Data:
= Beginning of Section =

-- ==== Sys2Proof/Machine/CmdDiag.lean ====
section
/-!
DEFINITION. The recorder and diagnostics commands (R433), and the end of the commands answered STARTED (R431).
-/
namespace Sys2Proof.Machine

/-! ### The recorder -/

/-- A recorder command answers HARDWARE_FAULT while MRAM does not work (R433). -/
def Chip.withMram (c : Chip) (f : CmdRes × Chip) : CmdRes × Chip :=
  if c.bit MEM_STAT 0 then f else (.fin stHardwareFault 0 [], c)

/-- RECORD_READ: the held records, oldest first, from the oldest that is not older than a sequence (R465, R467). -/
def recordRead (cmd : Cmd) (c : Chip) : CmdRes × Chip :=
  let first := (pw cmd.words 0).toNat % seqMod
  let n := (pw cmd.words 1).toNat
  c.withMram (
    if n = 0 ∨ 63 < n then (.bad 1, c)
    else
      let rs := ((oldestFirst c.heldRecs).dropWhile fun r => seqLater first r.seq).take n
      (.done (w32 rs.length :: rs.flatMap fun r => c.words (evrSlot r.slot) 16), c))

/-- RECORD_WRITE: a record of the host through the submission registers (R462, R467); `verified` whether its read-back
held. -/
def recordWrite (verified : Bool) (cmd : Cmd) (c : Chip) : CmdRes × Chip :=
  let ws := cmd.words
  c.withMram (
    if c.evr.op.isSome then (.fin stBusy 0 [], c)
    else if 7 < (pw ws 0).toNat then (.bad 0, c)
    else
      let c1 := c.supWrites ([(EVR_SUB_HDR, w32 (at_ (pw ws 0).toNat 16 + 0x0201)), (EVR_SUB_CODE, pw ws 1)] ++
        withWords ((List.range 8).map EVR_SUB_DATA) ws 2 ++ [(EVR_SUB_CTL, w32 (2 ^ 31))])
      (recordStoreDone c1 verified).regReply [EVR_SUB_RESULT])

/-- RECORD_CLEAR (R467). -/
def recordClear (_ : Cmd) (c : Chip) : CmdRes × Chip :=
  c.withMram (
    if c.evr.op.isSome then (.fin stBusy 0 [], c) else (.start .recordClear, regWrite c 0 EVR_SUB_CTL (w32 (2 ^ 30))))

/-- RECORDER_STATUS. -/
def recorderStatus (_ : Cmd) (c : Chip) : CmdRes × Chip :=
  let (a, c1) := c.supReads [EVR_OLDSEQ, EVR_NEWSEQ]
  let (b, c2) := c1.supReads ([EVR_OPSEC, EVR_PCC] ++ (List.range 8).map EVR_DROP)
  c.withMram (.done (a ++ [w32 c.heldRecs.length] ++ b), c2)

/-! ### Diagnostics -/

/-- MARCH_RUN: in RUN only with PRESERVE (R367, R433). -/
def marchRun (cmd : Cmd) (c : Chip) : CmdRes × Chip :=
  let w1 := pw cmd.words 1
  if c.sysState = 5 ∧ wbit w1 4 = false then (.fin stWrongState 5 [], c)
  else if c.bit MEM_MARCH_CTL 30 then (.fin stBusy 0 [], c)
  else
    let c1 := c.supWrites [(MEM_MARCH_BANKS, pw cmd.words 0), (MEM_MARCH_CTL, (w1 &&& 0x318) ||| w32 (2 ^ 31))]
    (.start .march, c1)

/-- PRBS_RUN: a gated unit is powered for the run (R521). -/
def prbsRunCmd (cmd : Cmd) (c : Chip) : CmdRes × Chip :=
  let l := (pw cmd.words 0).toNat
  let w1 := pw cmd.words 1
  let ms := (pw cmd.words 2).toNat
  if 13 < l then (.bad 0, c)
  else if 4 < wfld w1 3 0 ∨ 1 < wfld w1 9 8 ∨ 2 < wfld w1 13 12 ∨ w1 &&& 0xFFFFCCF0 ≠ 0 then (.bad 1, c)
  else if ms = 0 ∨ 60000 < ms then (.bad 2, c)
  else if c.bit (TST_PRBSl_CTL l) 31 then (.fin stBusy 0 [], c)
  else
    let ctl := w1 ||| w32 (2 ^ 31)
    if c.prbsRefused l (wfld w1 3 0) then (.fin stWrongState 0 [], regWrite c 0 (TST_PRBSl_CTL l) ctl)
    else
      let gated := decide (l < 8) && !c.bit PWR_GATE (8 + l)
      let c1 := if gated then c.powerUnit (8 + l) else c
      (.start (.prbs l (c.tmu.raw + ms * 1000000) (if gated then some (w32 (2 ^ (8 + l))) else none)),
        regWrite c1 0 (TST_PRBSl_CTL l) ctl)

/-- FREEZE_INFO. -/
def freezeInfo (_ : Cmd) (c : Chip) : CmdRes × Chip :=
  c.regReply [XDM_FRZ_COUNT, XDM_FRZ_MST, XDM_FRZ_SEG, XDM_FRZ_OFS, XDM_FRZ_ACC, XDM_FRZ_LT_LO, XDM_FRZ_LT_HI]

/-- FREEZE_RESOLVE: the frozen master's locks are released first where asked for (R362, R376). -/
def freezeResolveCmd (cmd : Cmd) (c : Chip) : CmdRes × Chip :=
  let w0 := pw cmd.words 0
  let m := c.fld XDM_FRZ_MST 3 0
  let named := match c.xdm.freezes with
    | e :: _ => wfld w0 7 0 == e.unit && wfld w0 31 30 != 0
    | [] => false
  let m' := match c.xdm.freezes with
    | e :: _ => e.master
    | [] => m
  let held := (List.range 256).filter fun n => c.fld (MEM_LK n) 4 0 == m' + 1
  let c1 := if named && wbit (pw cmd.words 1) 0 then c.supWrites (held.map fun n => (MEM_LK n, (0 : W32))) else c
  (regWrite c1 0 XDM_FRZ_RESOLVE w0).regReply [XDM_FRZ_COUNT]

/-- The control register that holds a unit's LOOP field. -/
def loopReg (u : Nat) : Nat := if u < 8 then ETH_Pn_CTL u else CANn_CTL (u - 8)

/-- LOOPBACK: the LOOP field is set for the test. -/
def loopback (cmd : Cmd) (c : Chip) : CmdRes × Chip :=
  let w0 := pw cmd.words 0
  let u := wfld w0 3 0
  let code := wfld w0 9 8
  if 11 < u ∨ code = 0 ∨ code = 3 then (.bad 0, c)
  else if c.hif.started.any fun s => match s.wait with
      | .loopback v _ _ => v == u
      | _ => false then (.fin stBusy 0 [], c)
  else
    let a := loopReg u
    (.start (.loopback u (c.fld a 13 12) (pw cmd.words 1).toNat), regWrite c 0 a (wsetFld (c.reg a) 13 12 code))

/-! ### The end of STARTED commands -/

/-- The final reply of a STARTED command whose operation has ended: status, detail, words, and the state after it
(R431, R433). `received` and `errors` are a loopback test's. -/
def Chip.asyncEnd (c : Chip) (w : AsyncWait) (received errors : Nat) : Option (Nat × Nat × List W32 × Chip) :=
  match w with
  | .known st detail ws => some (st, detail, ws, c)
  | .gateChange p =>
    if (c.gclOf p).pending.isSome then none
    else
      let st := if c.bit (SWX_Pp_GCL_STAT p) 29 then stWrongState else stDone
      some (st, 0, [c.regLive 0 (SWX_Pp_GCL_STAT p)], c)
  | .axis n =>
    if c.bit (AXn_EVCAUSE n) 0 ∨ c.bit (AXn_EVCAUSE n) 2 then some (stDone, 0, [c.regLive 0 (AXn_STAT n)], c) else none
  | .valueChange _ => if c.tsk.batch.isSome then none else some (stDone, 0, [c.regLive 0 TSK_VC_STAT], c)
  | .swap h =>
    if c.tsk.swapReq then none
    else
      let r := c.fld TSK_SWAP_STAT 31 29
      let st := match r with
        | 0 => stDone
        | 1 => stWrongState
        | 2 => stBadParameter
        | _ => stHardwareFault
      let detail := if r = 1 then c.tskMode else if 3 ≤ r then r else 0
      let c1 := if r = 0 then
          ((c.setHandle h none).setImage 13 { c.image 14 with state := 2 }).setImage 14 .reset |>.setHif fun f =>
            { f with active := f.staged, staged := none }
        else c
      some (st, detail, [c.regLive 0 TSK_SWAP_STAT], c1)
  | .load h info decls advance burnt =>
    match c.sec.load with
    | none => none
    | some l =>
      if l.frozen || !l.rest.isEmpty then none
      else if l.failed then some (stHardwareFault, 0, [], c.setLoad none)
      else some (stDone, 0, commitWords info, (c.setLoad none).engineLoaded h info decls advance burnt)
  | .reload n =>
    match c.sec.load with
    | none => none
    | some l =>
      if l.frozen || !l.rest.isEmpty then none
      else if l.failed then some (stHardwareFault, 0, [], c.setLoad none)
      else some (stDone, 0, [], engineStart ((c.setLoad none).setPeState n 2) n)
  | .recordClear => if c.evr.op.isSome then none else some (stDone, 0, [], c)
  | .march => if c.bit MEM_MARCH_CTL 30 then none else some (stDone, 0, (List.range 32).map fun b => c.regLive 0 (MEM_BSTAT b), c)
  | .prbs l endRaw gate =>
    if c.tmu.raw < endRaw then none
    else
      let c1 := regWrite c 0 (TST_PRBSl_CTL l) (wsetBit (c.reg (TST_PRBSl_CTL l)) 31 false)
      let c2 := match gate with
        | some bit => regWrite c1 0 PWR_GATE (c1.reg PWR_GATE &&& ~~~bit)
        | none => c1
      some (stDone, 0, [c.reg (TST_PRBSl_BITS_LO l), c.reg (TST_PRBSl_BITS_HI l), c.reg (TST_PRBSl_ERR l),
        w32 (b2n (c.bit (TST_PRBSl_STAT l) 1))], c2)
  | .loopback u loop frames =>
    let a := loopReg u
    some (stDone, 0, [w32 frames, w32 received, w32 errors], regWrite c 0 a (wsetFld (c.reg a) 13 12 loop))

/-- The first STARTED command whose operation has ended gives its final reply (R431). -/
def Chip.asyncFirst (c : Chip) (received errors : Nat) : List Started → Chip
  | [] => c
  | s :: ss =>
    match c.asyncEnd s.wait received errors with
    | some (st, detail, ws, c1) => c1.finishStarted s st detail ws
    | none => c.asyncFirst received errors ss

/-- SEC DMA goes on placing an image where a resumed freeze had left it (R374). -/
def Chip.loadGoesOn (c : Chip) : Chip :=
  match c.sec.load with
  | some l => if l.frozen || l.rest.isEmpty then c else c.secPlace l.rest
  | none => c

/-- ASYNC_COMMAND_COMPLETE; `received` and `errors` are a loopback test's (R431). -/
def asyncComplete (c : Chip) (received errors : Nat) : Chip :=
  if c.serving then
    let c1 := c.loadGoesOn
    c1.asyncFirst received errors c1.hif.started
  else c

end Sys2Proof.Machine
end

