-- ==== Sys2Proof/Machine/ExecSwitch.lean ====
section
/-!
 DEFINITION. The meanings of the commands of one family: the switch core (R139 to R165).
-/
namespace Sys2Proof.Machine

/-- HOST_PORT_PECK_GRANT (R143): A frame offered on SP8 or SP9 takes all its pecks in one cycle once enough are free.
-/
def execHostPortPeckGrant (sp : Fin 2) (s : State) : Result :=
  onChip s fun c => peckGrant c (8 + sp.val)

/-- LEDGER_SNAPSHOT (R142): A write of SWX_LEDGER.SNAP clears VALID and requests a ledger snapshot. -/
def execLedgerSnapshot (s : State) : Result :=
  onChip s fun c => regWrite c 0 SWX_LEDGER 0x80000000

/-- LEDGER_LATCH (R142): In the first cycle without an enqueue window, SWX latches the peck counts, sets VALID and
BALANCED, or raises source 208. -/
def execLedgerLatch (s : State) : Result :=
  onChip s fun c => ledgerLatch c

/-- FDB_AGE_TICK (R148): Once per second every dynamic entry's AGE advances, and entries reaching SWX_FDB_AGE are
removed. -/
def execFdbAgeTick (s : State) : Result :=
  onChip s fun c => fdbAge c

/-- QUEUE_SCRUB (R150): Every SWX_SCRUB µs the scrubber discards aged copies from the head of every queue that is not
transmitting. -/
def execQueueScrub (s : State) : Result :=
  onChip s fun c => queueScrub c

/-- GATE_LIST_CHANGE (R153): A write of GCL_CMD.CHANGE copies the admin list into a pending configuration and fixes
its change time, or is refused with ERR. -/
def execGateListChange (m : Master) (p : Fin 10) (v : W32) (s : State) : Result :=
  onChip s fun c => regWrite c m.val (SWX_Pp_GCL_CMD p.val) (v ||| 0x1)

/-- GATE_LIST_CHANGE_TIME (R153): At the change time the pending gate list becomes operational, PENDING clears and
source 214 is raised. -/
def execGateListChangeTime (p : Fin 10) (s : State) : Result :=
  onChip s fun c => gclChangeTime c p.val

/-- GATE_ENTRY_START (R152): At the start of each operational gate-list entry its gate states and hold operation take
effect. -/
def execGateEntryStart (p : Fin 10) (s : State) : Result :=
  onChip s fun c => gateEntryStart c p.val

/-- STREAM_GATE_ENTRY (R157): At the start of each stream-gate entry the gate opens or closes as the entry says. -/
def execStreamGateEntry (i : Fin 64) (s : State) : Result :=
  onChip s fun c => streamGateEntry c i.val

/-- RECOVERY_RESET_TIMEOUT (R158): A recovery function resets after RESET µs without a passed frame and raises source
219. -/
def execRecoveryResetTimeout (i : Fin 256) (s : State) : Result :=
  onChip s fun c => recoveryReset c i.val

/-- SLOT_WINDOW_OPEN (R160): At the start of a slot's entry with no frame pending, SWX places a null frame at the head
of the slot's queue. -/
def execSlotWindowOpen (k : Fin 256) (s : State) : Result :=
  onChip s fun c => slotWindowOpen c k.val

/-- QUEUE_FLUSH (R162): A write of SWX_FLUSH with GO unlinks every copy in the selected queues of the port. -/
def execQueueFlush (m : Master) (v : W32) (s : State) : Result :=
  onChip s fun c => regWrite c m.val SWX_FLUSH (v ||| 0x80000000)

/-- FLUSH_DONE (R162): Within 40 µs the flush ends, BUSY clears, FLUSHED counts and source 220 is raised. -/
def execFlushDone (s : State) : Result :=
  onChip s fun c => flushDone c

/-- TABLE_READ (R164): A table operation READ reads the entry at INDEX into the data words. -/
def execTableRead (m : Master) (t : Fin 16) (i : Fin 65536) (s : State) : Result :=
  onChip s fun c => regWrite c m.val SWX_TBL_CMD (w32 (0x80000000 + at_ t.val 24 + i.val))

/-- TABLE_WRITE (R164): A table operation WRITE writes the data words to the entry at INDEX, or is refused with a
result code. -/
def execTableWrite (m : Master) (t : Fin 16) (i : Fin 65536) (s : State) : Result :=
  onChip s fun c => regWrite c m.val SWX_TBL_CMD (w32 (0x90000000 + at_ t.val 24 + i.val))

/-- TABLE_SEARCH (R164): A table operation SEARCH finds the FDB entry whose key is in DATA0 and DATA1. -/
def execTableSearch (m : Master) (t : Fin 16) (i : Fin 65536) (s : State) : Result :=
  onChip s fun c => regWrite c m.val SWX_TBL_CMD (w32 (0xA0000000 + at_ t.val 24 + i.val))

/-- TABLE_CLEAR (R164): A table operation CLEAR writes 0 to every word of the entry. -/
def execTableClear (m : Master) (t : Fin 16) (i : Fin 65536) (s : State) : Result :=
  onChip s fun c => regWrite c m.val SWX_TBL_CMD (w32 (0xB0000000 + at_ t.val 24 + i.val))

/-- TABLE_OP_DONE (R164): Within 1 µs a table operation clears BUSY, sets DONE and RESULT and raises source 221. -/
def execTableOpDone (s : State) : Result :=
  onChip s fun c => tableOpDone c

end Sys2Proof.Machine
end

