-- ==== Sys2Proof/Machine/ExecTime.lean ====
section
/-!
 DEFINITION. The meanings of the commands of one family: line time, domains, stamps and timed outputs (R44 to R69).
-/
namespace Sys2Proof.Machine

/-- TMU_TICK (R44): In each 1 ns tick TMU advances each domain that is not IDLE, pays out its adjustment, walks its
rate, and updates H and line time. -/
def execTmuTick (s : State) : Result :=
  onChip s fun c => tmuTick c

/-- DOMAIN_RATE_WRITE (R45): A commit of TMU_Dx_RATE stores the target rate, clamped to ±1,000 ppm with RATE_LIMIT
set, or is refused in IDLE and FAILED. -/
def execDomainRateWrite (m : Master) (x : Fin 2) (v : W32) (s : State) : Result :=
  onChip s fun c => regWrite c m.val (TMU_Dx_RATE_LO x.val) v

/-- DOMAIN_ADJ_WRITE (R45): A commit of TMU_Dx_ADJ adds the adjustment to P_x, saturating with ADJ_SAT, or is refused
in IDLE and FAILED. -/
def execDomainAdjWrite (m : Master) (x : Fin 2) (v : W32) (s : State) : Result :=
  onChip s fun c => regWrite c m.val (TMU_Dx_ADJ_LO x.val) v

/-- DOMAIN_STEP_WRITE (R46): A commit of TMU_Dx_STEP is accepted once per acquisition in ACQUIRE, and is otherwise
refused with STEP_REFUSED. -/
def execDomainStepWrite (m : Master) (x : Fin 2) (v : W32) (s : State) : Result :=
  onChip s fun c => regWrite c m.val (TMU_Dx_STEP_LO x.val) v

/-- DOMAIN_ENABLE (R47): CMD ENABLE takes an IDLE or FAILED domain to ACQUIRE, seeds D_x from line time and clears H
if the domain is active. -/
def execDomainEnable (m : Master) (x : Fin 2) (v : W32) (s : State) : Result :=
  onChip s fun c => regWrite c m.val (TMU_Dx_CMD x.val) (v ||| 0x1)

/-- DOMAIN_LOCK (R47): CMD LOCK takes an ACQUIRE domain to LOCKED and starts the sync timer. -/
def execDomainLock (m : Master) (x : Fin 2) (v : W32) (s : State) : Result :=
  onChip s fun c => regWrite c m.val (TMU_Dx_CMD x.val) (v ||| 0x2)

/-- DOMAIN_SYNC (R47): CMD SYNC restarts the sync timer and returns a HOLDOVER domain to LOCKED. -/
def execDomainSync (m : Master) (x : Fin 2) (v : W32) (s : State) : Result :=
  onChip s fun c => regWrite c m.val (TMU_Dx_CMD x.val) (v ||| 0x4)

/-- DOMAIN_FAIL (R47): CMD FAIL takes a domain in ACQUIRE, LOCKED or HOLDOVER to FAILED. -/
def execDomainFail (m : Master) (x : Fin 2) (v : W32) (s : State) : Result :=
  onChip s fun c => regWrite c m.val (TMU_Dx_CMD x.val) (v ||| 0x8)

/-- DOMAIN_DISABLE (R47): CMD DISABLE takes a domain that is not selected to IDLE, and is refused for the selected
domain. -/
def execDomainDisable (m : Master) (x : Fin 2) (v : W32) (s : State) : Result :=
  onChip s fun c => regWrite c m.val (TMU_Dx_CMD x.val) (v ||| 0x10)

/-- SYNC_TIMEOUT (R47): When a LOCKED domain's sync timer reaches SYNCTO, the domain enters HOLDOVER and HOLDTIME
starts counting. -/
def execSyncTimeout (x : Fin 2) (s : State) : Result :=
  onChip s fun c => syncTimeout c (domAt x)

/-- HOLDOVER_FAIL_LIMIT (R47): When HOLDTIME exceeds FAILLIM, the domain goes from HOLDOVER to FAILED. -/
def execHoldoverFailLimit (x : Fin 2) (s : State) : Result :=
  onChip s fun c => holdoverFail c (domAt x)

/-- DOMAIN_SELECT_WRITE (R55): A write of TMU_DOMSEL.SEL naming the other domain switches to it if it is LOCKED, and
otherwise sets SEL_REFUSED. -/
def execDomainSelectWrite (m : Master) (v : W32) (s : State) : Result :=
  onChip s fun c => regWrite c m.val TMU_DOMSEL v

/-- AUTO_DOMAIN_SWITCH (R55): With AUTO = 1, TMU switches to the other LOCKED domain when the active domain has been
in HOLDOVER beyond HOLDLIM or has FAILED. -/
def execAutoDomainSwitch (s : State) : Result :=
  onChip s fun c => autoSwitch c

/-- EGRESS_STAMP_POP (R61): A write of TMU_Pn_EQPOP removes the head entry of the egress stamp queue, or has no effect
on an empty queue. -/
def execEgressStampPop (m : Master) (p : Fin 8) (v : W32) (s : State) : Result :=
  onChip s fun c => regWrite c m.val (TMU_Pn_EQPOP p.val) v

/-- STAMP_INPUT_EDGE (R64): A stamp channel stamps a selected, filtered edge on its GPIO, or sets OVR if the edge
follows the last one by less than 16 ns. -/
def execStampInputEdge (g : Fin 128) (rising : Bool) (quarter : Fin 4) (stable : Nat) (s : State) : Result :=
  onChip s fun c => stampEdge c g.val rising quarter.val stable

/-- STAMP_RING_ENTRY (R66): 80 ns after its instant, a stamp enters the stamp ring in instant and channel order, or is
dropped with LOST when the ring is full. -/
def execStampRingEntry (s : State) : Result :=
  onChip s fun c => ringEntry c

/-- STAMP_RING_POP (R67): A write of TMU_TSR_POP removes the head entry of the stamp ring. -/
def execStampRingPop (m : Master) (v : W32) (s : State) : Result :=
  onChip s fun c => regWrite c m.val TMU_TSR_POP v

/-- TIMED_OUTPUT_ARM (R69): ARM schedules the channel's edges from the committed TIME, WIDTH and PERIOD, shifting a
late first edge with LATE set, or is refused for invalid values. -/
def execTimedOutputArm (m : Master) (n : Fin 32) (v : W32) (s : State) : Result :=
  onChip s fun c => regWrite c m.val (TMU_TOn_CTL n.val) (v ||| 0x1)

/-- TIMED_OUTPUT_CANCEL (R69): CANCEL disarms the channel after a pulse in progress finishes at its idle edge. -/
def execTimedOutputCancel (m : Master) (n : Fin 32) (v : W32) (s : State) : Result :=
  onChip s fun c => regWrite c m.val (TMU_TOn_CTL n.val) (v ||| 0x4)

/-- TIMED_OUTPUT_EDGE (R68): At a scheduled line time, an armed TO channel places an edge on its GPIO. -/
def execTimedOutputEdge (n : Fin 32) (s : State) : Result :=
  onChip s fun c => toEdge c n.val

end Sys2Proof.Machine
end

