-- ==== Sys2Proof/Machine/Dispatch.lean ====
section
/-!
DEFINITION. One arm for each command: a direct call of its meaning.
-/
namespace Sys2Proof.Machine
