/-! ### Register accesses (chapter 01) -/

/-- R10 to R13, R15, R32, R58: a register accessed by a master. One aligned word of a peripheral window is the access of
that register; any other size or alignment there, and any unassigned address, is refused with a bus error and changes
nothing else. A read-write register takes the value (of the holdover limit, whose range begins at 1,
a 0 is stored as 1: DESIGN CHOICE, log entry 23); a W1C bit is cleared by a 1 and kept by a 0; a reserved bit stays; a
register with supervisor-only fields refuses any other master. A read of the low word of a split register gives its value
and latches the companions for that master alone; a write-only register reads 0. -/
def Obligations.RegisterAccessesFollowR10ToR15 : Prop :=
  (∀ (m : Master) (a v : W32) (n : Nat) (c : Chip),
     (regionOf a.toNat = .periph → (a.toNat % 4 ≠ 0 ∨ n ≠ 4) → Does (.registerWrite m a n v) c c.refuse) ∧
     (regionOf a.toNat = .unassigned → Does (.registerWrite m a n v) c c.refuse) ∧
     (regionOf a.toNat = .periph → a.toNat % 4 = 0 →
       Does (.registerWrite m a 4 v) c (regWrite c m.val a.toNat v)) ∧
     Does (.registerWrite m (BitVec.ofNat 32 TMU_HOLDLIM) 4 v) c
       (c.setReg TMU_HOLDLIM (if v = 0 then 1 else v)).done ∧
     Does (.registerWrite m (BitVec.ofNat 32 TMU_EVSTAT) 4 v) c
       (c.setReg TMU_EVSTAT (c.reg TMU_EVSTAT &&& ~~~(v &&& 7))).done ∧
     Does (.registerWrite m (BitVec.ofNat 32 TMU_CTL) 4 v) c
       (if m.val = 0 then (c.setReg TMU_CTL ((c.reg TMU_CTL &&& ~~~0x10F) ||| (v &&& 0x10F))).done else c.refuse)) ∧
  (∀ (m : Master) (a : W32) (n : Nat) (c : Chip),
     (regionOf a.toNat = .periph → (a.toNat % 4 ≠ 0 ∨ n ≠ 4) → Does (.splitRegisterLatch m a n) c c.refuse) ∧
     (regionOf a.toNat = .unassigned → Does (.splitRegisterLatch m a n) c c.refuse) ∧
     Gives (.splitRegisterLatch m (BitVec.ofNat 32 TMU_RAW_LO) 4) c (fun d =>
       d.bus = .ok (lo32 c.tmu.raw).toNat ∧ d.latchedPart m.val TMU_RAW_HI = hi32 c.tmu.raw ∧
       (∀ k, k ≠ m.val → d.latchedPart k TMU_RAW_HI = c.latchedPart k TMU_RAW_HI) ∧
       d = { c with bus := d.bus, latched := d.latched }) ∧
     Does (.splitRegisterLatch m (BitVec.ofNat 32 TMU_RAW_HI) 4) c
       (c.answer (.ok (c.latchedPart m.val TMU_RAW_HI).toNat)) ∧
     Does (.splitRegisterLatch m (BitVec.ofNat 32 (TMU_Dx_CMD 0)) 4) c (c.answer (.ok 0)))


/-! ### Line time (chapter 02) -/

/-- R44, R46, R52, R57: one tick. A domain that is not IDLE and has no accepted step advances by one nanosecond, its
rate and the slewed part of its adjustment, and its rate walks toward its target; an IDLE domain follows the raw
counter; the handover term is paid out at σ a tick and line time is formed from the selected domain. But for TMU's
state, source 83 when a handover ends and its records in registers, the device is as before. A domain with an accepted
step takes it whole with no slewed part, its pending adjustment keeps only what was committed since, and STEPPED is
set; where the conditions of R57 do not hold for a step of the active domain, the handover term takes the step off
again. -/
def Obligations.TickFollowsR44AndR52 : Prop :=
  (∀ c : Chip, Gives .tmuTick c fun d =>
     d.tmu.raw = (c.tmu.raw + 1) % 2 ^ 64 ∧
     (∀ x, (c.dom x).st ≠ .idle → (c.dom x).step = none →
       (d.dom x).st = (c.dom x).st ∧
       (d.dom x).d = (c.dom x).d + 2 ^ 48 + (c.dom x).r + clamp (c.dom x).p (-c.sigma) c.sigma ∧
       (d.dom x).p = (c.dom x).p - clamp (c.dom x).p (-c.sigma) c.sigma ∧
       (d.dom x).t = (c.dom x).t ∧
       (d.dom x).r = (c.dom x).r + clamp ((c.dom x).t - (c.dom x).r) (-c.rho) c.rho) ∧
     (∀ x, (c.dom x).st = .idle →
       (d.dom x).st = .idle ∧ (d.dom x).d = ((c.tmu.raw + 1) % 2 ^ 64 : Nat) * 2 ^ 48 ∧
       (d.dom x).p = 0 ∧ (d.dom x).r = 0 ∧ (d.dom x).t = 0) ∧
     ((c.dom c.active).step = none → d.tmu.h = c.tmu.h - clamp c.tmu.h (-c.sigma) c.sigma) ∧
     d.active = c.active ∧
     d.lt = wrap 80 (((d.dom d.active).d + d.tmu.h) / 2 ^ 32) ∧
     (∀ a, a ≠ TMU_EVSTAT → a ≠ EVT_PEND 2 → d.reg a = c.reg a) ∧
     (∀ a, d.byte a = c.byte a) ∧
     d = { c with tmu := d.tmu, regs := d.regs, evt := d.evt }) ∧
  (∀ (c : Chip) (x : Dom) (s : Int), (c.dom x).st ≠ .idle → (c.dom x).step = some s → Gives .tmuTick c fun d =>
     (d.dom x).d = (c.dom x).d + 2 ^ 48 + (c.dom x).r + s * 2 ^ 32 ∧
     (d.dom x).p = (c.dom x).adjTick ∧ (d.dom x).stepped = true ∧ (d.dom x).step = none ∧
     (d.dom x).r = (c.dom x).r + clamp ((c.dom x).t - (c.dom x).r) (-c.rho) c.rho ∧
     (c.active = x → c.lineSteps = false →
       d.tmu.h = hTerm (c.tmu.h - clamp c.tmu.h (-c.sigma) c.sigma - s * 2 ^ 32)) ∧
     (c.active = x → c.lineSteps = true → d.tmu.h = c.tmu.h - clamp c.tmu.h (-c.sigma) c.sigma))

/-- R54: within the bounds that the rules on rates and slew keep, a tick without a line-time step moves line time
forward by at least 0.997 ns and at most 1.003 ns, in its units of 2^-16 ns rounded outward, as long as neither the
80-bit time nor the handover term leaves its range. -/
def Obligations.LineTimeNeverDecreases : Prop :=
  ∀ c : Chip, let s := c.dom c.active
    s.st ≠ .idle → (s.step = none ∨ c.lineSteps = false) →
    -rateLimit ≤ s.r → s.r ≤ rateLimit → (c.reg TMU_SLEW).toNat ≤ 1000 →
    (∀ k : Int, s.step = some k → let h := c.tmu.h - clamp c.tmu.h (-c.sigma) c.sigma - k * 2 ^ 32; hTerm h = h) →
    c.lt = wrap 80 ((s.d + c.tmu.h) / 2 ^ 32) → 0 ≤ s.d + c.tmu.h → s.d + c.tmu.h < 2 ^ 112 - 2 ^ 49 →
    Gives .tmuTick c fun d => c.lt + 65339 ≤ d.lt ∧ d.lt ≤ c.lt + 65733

= End of Section =

Aim of the exercise:
Write out the listing's lines exactly, from its first line through the line that contains "(R465, R467). -/", and stop there.

Output of the exercise:
-- ==== Sys2Proof/Machine/CmdDiag.lean ====
section
/-!
DEFINITION. The recorder and diagnostics commands (R433), and the end of the commands answered STARTED (R431).
-/
namespace Sys2Proof.Machine

/-! ### The recorder -/

/-- A recorder command answers HARDWARE_FAULT while MRAM does not work (R433). -/
def Chip.withMram (c : Chip) (f : CmdRes × Chip) : CmdRes × Chip :=
  if c.bit MEM_STAT 0 then f else (.fin stHardwareFault 0 [], c)

/-- RECORD_READ: the held records, oldest first, from the oldest that is not older than a sequence (R465, R467). -/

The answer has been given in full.